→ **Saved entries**
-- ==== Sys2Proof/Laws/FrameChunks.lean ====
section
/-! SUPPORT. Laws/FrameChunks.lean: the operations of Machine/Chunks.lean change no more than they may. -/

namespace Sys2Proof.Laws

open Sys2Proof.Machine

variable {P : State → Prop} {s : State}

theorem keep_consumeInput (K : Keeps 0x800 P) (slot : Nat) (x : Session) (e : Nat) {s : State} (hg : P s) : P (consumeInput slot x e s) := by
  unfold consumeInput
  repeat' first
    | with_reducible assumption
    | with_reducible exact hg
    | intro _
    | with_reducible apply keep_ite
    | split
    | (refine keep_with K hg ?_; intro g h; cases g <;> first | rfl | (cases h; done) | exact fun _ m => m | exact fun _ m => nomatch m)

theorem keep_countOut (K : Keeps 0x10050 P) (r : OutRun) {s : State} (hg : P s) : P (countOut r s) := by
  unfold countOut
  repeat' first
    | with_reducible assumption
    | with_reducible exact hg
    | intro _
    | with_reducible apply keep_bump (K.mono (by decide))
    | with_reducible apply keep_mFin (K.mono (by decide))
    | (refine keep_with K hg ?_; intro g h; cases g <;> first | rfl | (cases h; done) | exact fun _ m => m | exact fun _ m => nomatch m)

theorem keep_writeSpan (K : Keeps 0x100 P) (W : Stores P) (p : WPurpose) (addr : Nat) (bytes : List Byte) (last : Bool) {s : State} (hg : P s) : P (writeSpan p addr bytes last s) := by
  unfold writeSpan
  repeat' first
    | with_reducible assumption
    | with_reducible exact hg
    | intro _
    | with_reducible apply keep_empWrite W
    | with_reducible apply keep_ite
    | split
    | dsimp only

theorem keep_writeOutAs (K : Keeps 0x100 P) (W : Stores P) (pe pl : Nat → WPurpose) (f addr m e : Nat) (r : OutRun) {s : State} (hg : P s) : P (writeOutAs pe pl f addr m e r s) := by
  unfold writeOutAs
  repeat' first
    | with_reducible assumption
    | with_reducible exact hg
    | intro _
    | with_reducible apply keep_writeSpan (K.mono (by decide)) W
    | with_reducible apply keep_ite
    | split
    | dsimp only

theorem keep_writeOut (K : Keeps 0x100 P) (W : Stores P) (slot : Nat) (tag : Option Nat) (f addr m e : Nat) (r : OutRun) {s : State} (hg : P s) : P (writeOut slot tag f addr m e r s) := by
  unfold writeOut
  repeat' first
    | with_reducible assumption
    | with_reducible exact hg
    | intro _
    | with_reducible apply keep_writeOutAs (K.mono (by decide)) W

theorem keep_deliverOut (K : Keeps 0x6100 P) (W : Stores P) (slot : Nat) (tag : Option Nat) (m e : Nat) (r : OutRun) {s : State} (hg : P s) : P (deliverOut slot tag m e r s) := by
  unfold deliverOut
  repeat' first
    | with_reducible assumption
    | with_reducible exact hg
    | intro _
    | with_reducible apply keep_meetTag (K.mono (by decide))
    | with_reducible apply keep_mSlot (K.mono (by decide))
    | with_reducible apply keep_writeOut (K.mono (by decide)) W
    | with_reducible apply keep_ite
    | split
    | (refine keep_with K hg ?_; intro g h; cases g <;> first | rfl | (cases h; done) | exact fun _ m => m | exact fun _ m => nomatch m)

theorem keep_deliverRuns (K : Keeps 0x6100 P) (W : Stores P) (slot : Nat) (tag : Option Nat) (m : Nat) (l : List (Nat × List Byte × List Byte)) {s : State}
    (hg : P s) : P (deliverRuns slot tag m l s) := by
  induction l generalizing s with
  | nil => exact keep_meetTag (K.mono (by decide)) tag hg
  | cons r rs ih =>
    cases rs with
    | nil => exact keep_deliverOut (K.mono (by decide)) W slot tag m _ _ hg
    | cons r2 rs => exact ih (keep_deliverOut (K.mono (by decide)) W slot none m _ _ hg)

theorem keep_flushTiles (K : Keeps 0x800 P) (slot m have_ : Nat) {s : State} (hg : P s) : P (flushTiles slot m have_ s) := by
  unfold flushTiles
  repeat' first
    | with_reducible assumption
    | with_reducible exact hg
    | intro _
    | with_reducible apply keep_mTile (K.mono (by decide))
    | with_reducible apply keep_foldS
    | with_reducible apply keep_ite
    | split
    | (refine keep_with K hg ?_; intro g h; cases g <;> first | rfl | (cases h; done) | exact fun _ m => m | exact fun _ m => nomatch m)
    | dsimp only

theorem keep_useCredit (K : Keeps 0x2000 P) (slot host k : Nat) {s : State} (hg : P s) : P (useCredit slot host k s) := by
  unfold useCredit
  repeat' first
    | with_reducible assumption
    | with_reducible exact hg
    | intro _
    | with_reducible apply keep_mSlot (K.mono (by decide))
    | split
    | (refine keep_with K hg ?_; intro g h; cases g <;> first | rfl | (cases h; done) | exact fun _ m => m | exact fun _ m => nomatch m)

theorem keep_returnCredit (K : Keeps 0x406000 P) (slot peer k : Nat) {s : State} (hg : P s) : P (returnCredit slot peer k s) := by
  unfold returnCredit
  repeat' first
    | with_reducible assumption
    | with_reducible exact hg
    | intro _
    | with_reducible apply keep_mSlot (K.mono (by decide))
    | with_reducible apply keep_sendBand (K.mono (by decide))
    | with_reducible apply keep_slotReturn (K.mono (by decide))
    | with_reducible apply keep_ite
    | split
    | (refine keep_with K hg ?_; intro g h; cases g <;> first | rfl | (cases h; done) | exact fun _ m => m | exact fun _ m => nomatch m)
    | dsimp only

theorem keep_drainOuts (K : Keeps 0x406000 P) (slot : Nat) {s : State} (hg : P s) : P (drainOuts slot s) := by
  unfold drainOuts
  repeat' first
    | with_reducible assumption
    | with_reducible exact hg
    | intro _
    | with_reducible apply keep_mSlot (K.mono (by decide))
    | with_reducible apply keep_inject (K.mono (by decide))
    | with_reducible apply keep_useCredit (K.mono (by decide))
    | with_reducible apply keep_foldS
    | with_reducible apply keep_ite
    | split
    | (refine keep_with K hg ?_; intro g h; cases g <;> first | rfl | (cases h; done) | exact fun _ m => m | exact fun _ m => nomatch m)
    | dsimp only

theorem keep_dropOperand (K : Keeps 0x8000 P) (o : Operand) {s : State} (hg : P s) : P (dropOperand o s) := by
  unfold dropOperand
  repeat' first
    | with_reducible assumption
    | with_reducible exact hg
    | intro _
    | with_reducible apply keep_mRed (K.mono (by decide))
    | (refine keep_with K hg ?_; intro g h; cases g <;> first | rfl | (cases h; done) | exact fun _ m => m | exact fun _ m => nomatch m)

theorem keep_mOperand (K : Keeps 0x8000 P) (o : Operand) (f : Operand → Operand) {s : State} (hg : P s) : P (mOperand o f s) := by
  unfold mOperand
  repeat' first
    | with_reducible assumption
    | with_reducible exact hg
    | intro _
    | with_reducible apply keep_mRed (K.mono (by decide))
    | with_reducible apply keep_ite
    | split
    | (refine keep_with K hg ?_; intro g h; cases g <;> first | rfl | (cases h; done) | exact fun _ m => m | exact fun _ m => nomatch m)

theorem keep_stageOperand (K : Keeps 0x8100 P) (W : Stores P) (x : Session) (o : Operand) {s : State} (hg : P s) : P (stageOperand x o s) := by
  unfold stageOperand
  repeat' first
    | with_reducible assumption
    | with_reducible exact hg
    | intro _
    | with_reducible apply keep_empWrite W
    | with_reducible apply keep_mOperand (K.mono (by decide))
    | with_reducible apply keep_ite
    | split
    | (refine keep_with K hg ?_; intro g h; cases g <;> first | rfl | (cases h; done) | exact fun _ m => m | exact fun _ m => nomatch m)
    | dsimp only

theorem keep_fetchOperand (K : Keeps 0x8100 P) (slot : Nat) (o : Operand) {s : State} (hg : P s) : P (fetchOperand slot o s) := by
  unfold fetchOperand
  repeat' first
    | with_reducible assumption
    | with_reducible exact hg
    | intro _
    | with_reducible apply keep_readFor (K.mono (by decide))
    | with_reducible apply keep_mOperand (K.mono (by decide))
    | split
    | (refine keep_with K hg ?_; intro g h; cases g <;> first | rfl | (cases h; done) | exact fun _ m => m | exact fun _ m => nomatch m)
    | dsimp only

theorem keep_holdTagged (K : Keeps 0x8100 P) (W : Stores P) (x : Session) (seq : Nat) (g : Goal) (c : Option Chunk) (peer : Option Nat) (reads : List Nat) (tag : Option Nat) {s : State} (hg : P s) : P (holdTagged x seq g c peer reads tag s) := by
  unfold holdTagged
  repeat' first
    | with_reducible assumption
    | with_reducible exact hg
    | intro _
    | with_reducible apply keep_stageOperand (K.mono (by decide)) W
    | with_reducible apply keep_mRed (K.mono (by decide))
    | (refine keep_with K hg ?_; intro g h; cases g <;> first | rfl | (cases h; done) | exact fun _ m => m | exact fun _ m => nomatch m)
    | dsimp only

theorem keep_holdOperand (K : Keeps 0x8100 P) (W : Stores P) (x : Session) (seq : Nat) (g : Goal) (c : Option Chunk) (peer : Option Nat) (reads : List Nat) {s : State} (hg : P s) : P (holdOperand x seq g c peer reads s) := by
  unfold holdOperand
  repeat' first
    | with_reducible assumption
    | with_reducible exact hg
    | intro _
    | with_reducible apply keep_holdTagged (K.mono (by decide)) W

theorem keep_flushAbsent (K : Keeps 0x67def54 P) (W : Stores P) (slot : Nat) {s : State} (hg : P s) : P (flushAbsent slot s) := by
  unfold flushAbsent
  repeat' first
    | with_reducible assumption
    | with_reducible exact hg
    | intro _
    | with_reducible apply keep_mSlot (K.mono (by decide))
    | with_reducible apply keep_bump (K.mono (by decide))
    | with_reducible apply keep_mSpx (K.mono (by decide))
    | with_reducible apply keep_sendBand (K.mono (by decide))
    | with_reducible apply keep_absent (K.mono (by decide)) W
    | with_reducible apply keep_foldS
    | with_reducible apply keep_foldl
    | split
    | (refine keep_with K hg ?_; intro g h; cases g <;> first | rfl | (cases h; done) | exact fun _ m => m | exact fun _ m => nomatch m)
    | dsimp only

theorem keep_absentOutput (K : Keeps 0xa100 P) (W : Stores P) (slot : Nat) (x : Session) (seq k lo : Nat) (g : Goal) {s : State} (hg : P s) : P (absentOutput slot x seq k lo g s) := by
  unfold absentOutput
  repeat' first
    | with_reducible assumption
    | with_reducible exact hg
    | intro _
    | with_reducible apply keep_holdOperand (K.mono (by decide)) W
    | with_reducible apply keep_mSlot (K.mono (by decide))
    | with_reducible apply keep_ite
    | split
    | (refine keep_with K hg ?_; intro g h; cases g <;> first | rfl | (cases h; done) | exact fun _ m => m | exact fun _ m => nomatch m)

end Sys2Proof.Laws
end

→ **What to do**
Which lines above hold the string "flushTiles"? Copy each of them.

→ **Response for this exercise**
theorem keep_flushTiles (K : Keeps 0x800 P) (slot m have_ : Nat) {s : State} (hg : P s) : P (flushTiles slot m have_ s) := by
  unfold flushTiles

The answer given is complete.